Qonita menegaskan bahwa DPRD merupakan mitra pemerintah daerah yang memiliki tanggung jawab konstitusional dalam menjalankan fungsi pengawasan. Karena itu, komunikasi dan kehadiran OPD dalam rapat-rapat kerja bersama DPRD menjadi bagian penting dari mekanisme pemerintahan.
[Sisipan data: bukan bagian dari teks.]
-- ==== Sys2Proof/Machine/SfuCalc.lean ====
section
/-! DEFINITION. What the SFU and the pointer compute (06_special_functions_and_pointer.md, 04 R146 to R149):
element functions, row statistics, softmax and normalisation, top-k order and the sampler's draws. The core of
an ordinary element-function result is a free value within the bounds of R191 to R193 (R73). -/
namespace Sys2Proof.Machine

def p32One : Nat := 0x40000000
def p32NaR : Nat := 0x80000000

/-- Functions whose ordinary results are positive (R189): the free core is read as a positive posit. -/
def fnPositive (fn : Nat) : Bool :=
  fn == 1 || fn == 2 || fn == 6 || fn == 7 || fn == 9 || fn == 0xD

/-- The free core as a 34-bit posit that is never NaR, positive where the function is (R190). -/
def freeCore (fn x : Nat) : Nat :=
  let w := (Config.sfuCore fn (BitVec.ofNat 32 x)).toNat
  if fnPositive fn then (if w % 2 ^ 33 = 0 then 1 else w % 2 ^ 33)
  else if w = 2 ^ 33 then 0 else w

/-- The real value of the function, rounded to odd (R190): a core that keeps every promise of R191 to R193. -/
def roundedCore (fn x : Nat) : Nat :=
  match positVal 32 x with
  | some v =>
    let f := sfuEnclose fn v
    (roundPosit 34 .toOdd ((f.lo.add f.hi).scale (-1))).word
  | none => positNaR 34

/-- An element function's result before its output rounding (R190, R194): NaR, an exact value with the flags
the function itself sets, or a core intermediate. -/
inductive SfuRes where
  | nar (nv : Bool)
  | exact (v : Dy) (fl : Flags)
  | core (w : Nat)
  deriving DecidableEq, Repr

def nxOnly : Flags := { nx := true }
def ofNx : Flags := { of := true, nx := true }
def ufNx : Flags := { uf := true, nx := true }

/-- 120 × ln 2 in units of 2^-64, rounded down (R192). -/
def exp120ln2 : Int := 1534357037424318679174

/-- The function fn of an input with maximum exponent mx (24, 56 or 120 by the input format), by R192 and
R194, over a core. `x` is the input widened to P32 (R41). EXP and EXP2 at ±maxpos of a P8 or P16 input give that
format's maxpos or minpos by R194, where R192 and R193 ask for those of P32 (DEDUCED, log entry 27). -/
def sfuOver (core : Nat → Nat → Nat) (fn : Nat) (mx : Int) (x : Nat) : SfuRes :=
  let one : Dy := pow2 0
  let maxp : Dy := pow2 mx
  let minp : Dy := pow2 (-mx)
  match positVal 32 x with
  | none => .nar false
  | some v =>
    let neg := decide (v.m < 0)
    let isMax := v.eq maxp
    let isMin := v.eq maxp.neg
    if v.isZero then
      match fn with
      | 1 | 2 | 0xF => .exact one {}
      | 3 | 4 | 5 | 6 => .nar true
      | 9 => .exact (pow2 (-1)) {}
      | 0xD => .core (core fn x)
      | _ => .exact .zero {}
    else
      match fn with
      | 1 =>
        if isMax then .exact maxp ofNx
        else if isMin then .exact minp ufNx
        else if (Dy.mk exp120ln2 (-64)).lt v then .exact (pow2 120) ofNx
        else if v.lt (Dy.mk (-exp120ln2) (-64)) then .exact (pow2 (-120)) ufNx
        else .core (core fn x)
      | 2 =>
        if isMax then .exact maxp ofNx
        else if isMin then .exact minp ufNx
        else if (Dy.ofInt 120).lt v then .exact (pow2 120) ofNx
        else if v.lt (Dy.ofInt (-120)) then .exact (pow2 (-120)) ufNx
        else .core (core fn x)
      | 3 | 4 | 6 | 7 => if neg then .nar true else .core (core fn x)
      | 5 =>
        if isMax then .exact minp {}
        else if isMin then .exact minp.neg {}
        else if v.eq minp then .exact maxp {}
        else if v.eq minp.neg then .exact maxp.neg {}
        else .core (core fn x)
      | 8 => if isMax then .exact one nxOnly else if isMin then .exact one.neg nxOnly
             else .core (core fn x)
      | 9 => if isMax then .exact one nxOnly else if isMin then .exact minp ufNx
             else .core (core fn x)
      | 0xA | 0xB | 0xC =>
        if isMax then .exact maxp nxOnly else if isMin then .exact minp.neg ufNx
        else .core (core fn x)
      | 0xD => if isMax then .exact maxp nxOnly else if isMin then .exact minp ufNx
               else .core (core fn x)
      | _ => .core (core fn x)

/-- The stage-5 input of a function result: the value that the output rounding rounds. -/
def SfuRes.val : SfuRes → Option Dy
  | .nar _ => none
  | .exact v _ => some v
  | .core w => positVal 34 w

/-- The flags of the function itself: NX always for a core result (R195). -/
def SfuRes.flags : SfuRes → Flags
  | .nar nv => { nv := nv }
  | .exact _ f => f
  | .core _ => nxOnly

/-- The result rounded to a posit of n bits (R190). -/
def SfuRes.toPosit (r : SfuRes) (n : Nat) : Rounded :=
  let o := roundPosit? n .nearestEven r.val
  ⟨o.word, r.flags.or o.fl⟩

/-- The word rounded to n bits keeps the bound of R192, in P32 and, where the core value lies within ±maxpos of P16, in
P16 too (R191). -/
def coreAccurate (fn x w : Nat) : Bool :=
  match positVal 32 x with
  | none => true
  | some v =>
    let f := sfuEnclose fn v
    let b := sfuBoundOf fn v
    let at_ (n : Nat) : Dy := (positVal n (roundPosit? n .nearestEven (positVal 34 w)).word).getD .zero
    f.keeps 32 b (at_ 32) && (!(at_ 32).abs.le (pow2 56) || f.keeps 16 b (at_ 16))

/-- One result is at most another in every output format. -/
def SfuRes.le (a b : SfuRes) : Bool :=
  [8, 16, 32].all (fun n => decide (positKey n (a.toPosit n).word ≤ positKey n (b.toPosit n).word))

/-- A core keeps the promises of R191 to R193 at a P32 word and toward the next one. -/
def coreKeepsAt (core : Nat → Nat → Nat) (fn x : Nat) : Bool :=
  let y := (x + 1) % 2 ^ 32
  let a := sfuOver core fn 120 x
  let b := sfuOver core fn 120 y
  (match a with | .core w => coreAccurate fn x w | _ => true)
    && (match positVal 32 x, positVal 32 y with
      | some u, some v =>
        a.val.isNone || b.val.isNone ||
        (match sfuRises fn u v with
         | some true => a.le b
         | some false => b.le a
         | none => true)
      | _, _ => true)

/-- A property of every number below a bound. -/
def allBelow (p : Nat → Bool) : Nat → Bool
  | 0 => true
  | n + 1 => p n && allBelow p n

/-- A core keeps every promise of R191 to R193. -/
def coreKeeps (core : Nat → Nat → Nat) (fn : Nat) : Bool :=
  allBelow (fun i => coreKeepsAt core fn ((i + p32One + 1) % 2 ^ 32)) (2 ^ 32)

/-- The core intermediate of an ordinary input (R190): the free core of the implementation, which R192 and R193 bind; one
that broke them would be none the spec allows, and the rounded real value stands in its place. -/
def sfuCoreWord (fn x : Nat) : Nat := if coreKeeps freeCore fn then freeCore fn x else roundedCore fn x

/-- The function fn of an input, over the core of this part. -/
def sfuFn (fn : Nat) (mx : Int) (x : Nat) : SfuRes := sfuOver sfuCoreWord fn mx x

/-- The P32 core value of a function at a P32 input. -/
def sfuP32 (fn x : Nat) : Nat := ((sfuFn fn 120 x).toPosit 32).word

/-- The exponent of maxpos of a posit format. -/
def Fmt.maxExp (f : Fmt) : Int := 4 * (f.positBits : Int) - 8

/-- A posit word widened to P32 (R41). -/
def widen32 (f : Fmt) (w : Nat) : Nat := w <<< (32 - f.positBits)

/-- An element function from format to format (R190). -/
def sfuElement (fn : Nat) (src dst : Fmt) (w : Nat) : Rounded :=
  (sfuFn fn src.maxExp (widen32 src (w % 2 ^ src.width))).toPosit dst.positBits

/-! Values, order and masks -/

/-- The exact value of an input element; none is NaR. -/
def elemVal (f : Fmt) (w : Nat) : Option Dy :=
  if f.isPosit then positVal f.positBits w else some (Dy.ofInt (f.intVal w))

/-- The integer that orders elements of a format (R146): posits by R40, NaR lowest. -/
def elemKey (f : Fmt) (w : Nat) : Int := if f.isPosit then toSigned f.width w else f.intVal w

/-- Masked by value: a posit that is −2^56 or below (R199). -/
def maskedByValue (f : Fmt) (w : Nat) : Bool :=
  f.isPosit && (match positVal f.positBits w with
    | some v => v.le (pow2 56).neg
    | none => false)

/-- One element of a row with its place and whether it is masked. -/
structure Elem where
  i : Nat
  w : Nat
  masked : Bool
  deriving DecidableEq, Repr

/-- The masks of R199: mode bit 0 causal, bit 1 bitmap. -/
def maskElems (f : Fmt) (mode i0 cb r : Nat) (bitmap : List Byte) (ws : List Nat) : List Elem :=
  ws.zipIdx.map (fun (w, i) =>
    let causal := mode.testBit 0 && decide (i0 + i > cb + r)
    let bm := mode.testBit 1 && ((bitmap.getD (i / 8) 0).getLsbD (i % 8))
    ⟨i, w, maskedByValue f w || causal || bm⟩)

/-! Entries and top-k (04 R146 to R149) -/

/-- A top-k entry: value word in the entry's format and index. -/
structure TkEntry where
  w : Nat
  idx : Nat
  deriving DecidableEq, Repr

/-- x precedes y (R146). -/
def TkEntry.before (f : Fmt) (x y : TkEntry) : Bool :=
  decide (elemKey f y.w < elemKey f x.w) || (decide (elemKey f x.w = elemKey f y.w) && decide (x.idx < y.idx))

def tkInsert (f : Fmt) (e : TkEntry) : List TkEntry → List TkEntry
  | [] => [e]
  | x :: xs => if e.before f x then e :: x :: xs else x :: tkInsert f e xs

/-- The first k of a list in the order of R146. -/
def tkSelect (f : Fmt) (k : Nat) (es : List TkEntry) : List TkEntry :=
  es.foldl (fun acc e => (tkInsert f e acc).take k) []

/-- The fill entry of R148. -/
def tkFill (f : Fmt) : TkEntry :=
  ⟨match f with | .S8 => 0x80 | .U8 => 0 | .S32 => 0x80000000 | f => positNaR f.positBits, 0xFFFFFFFF⟩

def tkPad (f : Fmt) (k : Nat) (es : List TkEntry) : List TkEntry :=
  es ++ List.replicate (k - es.length) (tkFill f)

/-- An entry as its 8 bytes: the value from bit 32 on, the index below (R147). -/
def tkWord (f : Fmt) (e : TkEntry) : BitVec 64 :=
  BitVec.ofNat 64 ((e.w % 2 ^ f.width) <<< 32 + e.idx % 2 ^ 32)
def tkOfWord (f : Fmt) (w : BitVec 64) : TkEntry := ⟨fld w (32 + f.width - 1) 32, fld w 31 0⟩

/-! Row statistics (R200 to R204) -/

/-- What is gathered of one row. -/
structure RowStats where
  n : Nat
  best : Option Elem
  nar : Bool
  sum : Dy
  sumsq : Dy
  anyMasked : Bool
  deriving DecidableEq, Repr

/-- The statistics of a row of index base i0; of equal values the one of the lowest index is best (04 R146). -/
def rowStats (f : Fmt) (i0 : Nat) (es : List Elem) : RowStats :=
  es.foldl (fun a e =>
    if e.masked then { a with anyMasked := true }
    else
      let better := match a.best with
        | none => true
        | some b => (TkEntry.mk e.w ((i0 + e.i) % 2 ^ 32)).before f ⟨b.w, (i0 + b.i) % 2 ^ 32⟩
      let a := { a with n := a.n + 1, best := if better then some e else a.best }
      match elemVal f e.w with
      | none => { a with nar := true }
      | some v => { a with sum := a.sum.add v, sumsq := a.sumsq.add (v.mul v) })
    ⟨0, none, false, .zero, .zero, false⟩

/-- The rounded quotient of an exact value by a positive count. -/
def roundQuot (n : Nat) (mode : RMode) (a : Dy) (d : Nat) : Rounded :=
  if a.isZero then ⟨0, {}⟩
  else
    let (q, st) := divSticky a (Dy.ofInt d) 80
    roundPosit n mode q st

/-- n² × VAR, exact. -/
def RowStats.var2 (r : RowStats) : Dy := ((Dy.ofInt r.n).mul r.sumsq).sub (r.sum.mul r.sum)

/-- A MAX value converted to a posit format. -/
def maxOut (f dst : Fmt) (w : Nat) : Rounded := roundPosit? dst.positBits .nearestEven (elemVal f w)

/-- The value outputs MAX, SUM, SUMSQ, MEAN and VAR (operation codes 1, 3, 4, 5, 6) of a row (R200, R201,
R204). -/
def rowValue (op : Nat) (f dst : Fmt) (r : RowStats) : Rounded :=
  let nar : Rounded := ⟨positNaR dst.positBits, {}⟩
  match r.best with
  | none => ⟨0, {}⟩
  | some b =>
    if op = 1 then maxOut f dst b.w
    else if r.nar then nar
    else match op with
      | 3 => roundPosit dst.positBits .nearestEven r.sum
      | 4 => roundPosit dst.positBits .nearestEven r.sumsq
      | 5 => roundQuot dst.positBits .nearestEven r.sum r.n
      | _ => roundQuot dst.positBits .nearestEven r.var2 (r.n * r.n)

/-- The row status word (R205). -/
def rowStatusWord (n : Nat) (narRow anyMasked maskedRow : Bool) : Nat :=
  (n <<< 11) + (if narRow then 4 else 0) + (if anyMasked then 2 else 0) + (if maskedRow then 1 else 0)

/-- The exponentials of a row about its maximum (R202): P32 core values, 0 for masked elements. -/
def expTerms (f : Fmt) (scale : Dy) (mx : Dy) (es : List Elem) : List Dy :=
  es.map (fun e =>
    if e.masked then .zero
    else match elemVal f e.w with
      | none => .zero
      | some v =>
        let arg := scale.mul (v.sub mx)
        let a32 := (roundPosit 32 .toOdd arg).word
        (positVal 32 (sfuP32 1 a32)).getD .zero)

/-- SOFTMAX of a row (R202). -/
def softmaxRow (f dst : Fmt) (scale : Dy) (es : List Elem) (r : RowStats) : List Rounded :=
  let nar : Rounded := ⟨positNaR dst.positBits, {}⟩
  match r.best with
  | none => es.map (fun _ => ⟨0, {}⟩)
  | some b =>
    if r.nar then es.map (fun _ => nar)
    else
      let terms := expTerms f scale ((elemVal f b.w).getD .zero) es
      let den := terms.foldl Dy.add .zero
      (es.zip terms).map (fun (e, t) =>
        if e.masked then ⟨0, {}⟩
        else
          let o : Rounded :=
            if t.isZero then ⟨0, {}⟩
            else
              let (q, st) := divSticky t den 80
              roundPosit dst.positBits .nearestEven q st
          ⟨o.word, o.fl.or nxOnly⟩)

/-- RMSNORM (center false) and LAYERNORM (center true) of a row (R203): outputs and whether the quantity under
the root was zero. γ and β are P16 words. -/
def normRow (center : Bool) (f dst : Fmt) (eps : Dy) (gamma beta : List Nat) (es : List Elem)
    (r : RowStats) : List Rounded × Bool :=
  let nar : Rounded := ⟨positNaR dst.positBits, {}⟩
  if r.n = 0 then (es.map (fun _ => ⟨0, {}⟩), false)
  else if r.nar then (es.map (fun _ => nar), false)
  else
    let num := if center then r.var2.add ((Dy.ofInt (r.n * r.n)).mul eps)
               else r.sumsq.add ((Dy.ofInt r.n).mul eps)
    let den := if center then r.n * r.n else r.n
    if num.isZero then (es.map (fun _ => ⟨positNaR dst.positBits, { nv := true }⟩), true)
    else
      let arg := (roundQuot 32 .toOdd num den).word
      let rho := (positVal 32 (sfuP32 6 arg)).getD .zero
      (es.map (fun e =>
        if e.masked then ⟨0, {}⟩
        else
          let g := positVal 16 (gamma.getD e.i 0)
          let b := if center then positVal 16 (beta.getD e.i 0) else some .zero
          match elemVal f e.w, g, b with
          | some x, some g, some b =>
            let o :=
              if center then
                let nx := ((Dy.ofInt r.n).mul x).sub r.sum
                roundQuot dst.positBits .nearestEven
                  (((nx.mul rho).mul g).add ((Dy.ofInt r.n).mul b)) r.n
              else roundPosit dst.positBits .nearestEven ((x.mul rho).mul g)
            ⟨o.word, o.fl.or nxOnly⟩
          | _, _, _ => nar), false)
Menurutnya, Komisi A memiliki tugas memastikan roda pemerintahan di Kota Depok berjalan baik, tidak hanya pada tataran kebijakan, tetapi juga dalam pelaksanaan program hingga menyentuh masyarakat. Ia mengaku kerap menghadiri rapat bersama perangkat daerah untuk membahas berbagai persoalan yang berkembang di lapangan.

dalam beberapa kesempatan, undangan resmi yang dilayangkan DPRD tidak dihadiri OPD tanpa pemberitahuan atau alasan yang jelas.

“Saya sering menghadiri rapat-rapat. Salah satu tugas kami di Komisi A adalah memastikan pemerintahan berjalan dengan baik. Tetapi beberapa kali kami merasa diabaikan karena undangan tidak dihadiri dan tidak ada kabar yang jelas,” ujarnya.

Qonita menjelaskan, DPRD banyak menerima laporan masyarakat serta menemukan langsung sejumlah persoalan yang memerlukan penjelasan dari dinas atau bidang terkait. Permasalahan tersebut, tidak dapat diselesaikan sepihak tanpa pembahasan bersama OPD yang memiliki kewenangan teknis.

Qonita menilai ketidakhadiran perangkat daerah dalam rapat resmi berpotensi menghambat proses evaluasi dan memperlambat penyelesaian persoalan publik.
Padahal, rapat tersebut merupakan bagian dari mekanisme formal untuk membangun komunikasi, mengklarifikasi data, serta merumuskan solusi lintas sektor.

“Kami membutuhkan kerja sama dengan seluruh pemangku kepentingan, khususnya sektor teknis yang berkaitan langsung dengan pelayanan masyarakat.
Banyak kondisi di lapangan yang membutuhkan pembahasan bersama agar tidak terjadi kesalahpahaman dan keputusan yang diambil tepat,” tegasnya.

Qonita menyampaikan bahwa kondisi tersebut terjadi lebih dari sekali sehingga perlu menjadi perhatian serius.
Qonita meminta Wakil Wali Kota Depok agar menyampaikan kepada Wali Kota untuk melakukan evaluasi terhadap perangkat daerah yang tidak disiplin memenuhi undangan rapat DPRD.

Qonita berharap tidak ada lagi rapat resmi yang diabaikan tanpa konfirmasi. Komunikasi terbuka, sikap profesional, dan saling menghargai peran kelembagaan, menurutnya, menjadi kunci menjaga marwah DPRD sekaligus memperkuat sinergi dengan Pemerintah Kota Depok.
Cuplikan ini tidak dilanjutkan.